__TASK PROMPT__.
Both the line with "lower one. -/" and the line with "(Memory.erase_wfFrom a h.2)" in the records below must appear in the output, along with every line between them, exactly and with nothing added.
--- GIVEN DATA Enclosed Below ---
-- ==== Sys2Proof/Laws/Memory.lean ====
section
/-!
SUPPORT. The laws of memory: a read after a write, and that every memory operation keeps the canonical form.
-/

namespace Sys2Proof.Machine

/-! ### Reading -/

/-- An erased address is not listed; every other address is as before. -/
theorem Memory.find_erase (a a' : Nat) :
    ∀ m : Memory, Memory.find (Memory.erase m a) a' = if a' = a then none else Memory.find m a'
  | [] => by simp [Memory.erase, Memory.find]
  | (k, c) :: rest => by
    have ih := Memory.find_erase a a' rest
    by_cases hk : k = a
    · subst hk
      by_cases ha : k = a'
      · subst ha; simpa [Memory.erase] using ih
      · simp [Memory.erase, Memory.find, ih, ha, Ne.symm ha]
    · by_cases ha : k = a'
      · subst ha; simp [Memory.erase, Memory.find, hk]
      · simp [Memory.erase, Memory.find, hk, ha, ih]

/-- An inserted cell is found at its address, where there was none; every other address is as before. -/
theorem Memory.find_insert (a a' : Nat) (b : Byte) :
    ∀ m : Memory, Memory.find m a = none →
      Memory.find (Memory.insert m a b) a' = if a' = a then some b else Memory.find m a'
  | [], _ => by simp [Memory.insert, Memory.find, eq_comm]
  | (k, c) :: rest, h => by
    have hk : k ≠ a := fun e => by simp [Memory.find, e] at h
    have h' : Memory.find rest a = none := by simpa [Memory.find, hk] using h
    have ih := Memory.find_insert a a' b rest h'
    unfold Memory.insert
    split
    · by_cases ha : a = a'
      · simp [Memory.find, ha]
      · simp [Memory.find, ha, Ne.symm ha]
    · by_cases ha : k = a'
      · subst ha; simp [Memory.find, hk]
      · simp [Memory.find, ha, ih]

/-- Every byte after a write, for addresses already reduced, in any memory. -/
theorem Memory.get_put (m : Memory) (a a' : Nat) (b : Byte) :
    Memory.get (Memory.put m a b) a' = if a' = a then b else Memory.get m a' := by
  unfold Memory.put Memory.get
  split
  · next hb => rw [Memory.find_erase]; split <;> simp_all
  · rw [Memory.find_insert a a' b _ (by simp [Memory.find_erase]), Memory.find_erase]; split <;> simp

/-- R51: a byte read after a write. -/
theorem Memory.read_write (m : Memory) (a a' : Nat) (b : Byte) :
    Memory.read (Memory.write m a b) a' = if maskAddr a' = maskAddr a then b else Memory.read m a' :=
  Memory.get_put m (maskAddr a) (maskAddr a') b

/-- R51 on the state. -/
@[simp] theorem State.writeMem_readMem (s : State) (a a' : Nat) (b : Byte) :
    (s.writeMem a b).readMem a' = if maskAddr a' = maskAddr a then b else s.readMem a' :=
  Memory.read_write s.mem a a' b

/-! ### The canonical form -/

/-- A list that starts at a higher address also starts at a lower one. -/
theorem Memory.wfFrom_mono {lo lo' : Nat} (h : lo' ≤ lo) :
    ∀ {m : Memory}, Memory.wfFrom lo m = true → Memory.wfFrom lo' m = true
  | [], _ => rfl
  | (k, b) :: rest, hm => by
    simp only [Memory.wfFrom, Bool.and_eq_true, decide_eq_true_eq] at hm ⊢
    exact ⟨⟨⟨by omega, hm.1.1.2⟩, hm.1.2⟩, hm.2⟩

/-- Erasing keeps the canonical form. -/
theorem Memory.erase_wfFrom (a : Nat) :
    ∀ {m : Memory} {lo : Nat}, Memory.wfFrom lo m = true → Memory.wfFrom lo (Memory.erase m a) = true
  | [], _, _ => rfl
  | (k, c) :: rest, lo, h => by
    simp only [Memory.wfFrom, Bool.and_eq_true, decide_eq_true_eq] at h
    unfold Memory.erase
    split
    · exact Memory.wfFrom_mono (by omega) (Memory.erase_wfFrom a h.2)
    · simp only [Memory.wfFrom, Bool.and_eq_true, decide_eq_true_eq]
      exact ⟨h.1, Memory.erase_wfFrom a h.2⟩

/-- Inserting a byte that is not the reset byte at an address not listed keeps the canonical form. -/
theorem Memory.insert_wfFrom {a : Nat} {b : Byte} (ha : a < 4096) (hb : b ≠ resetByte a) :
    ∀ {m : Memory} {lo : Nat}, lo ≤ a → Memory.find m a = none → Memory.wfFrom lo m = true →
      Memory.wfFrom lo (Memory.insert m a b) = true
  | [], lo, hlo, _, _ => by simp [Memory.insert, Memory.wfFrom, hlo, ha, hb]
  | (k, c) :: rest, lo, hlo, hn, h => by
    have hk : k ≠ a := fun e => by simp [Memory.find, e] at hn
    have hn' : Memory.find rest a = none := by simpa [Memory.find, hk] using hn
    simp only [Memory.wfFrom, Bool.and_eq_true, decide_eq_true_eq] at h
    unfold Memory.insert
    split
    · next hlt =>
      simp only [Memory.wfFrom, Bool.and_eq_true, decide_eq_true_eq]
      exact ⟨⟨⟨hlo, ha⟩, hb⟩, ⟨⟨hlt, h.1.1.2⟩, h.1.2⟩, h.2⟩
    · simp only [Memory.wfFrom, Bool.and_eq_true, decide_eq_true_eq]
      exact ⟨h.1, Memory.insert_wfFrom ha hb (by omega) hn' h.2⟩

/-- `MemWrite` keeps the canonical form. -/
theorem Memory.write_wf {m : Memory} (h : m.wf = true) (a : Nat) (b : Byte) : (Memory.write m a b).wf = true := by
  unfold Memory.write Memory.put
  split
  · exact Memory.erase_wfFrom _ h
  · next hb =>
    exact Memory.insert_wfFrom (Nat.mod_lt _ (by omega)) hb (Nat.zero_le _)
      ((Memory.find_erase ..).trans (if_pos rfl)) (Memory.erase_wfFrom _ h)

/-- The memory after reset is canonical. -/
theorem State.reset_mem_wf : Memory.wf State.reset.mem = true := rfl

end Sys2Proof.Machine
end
--- End of Enclosed GIVEN DATA ---
__TASK OUTPUT__.
/-- A list that starts at a higher address also starts at a lower one. -/
theorem Memory.wfFrom_mono {lo lo' : Nat} (h : lo' ≤ lo) :
    ∀ {m : Memory}, Memory.wfFrom lo m = true → Memory.wfFrom lo' m = true
  | [], _ => rfl
  | (k, b) :: rest, hm => by
    simp only [Memory.wfFrom, Bool.and_eq_true, decide_eq_true_eq] at hm ⊢
    exact ⟨⟨⟨by omega, hm.1.1.2⟩, hm.1.2⟩, hm.2⟩

/-- Erasing keeps the canonical form. -/
theorem Memory.erase_wfFrom (a : Nat) :
    ∀ {m : Memory} {lo : Nat}, Memory.wfFrom lo m = true → Memory.wfFrom lo (Memory.erase m a) = true
  | [], _, _ => rfl
  | (k, c) :: rest, lo, h => by
    simp only [Memory.wfFrom, Bool.and_eq_true, decide_eq_true_eq] at h
    unfold Memory.erase
    split
    · exact Memory.wfFrom_mono (by omega) (Memory.erase_wfFrom a h.2)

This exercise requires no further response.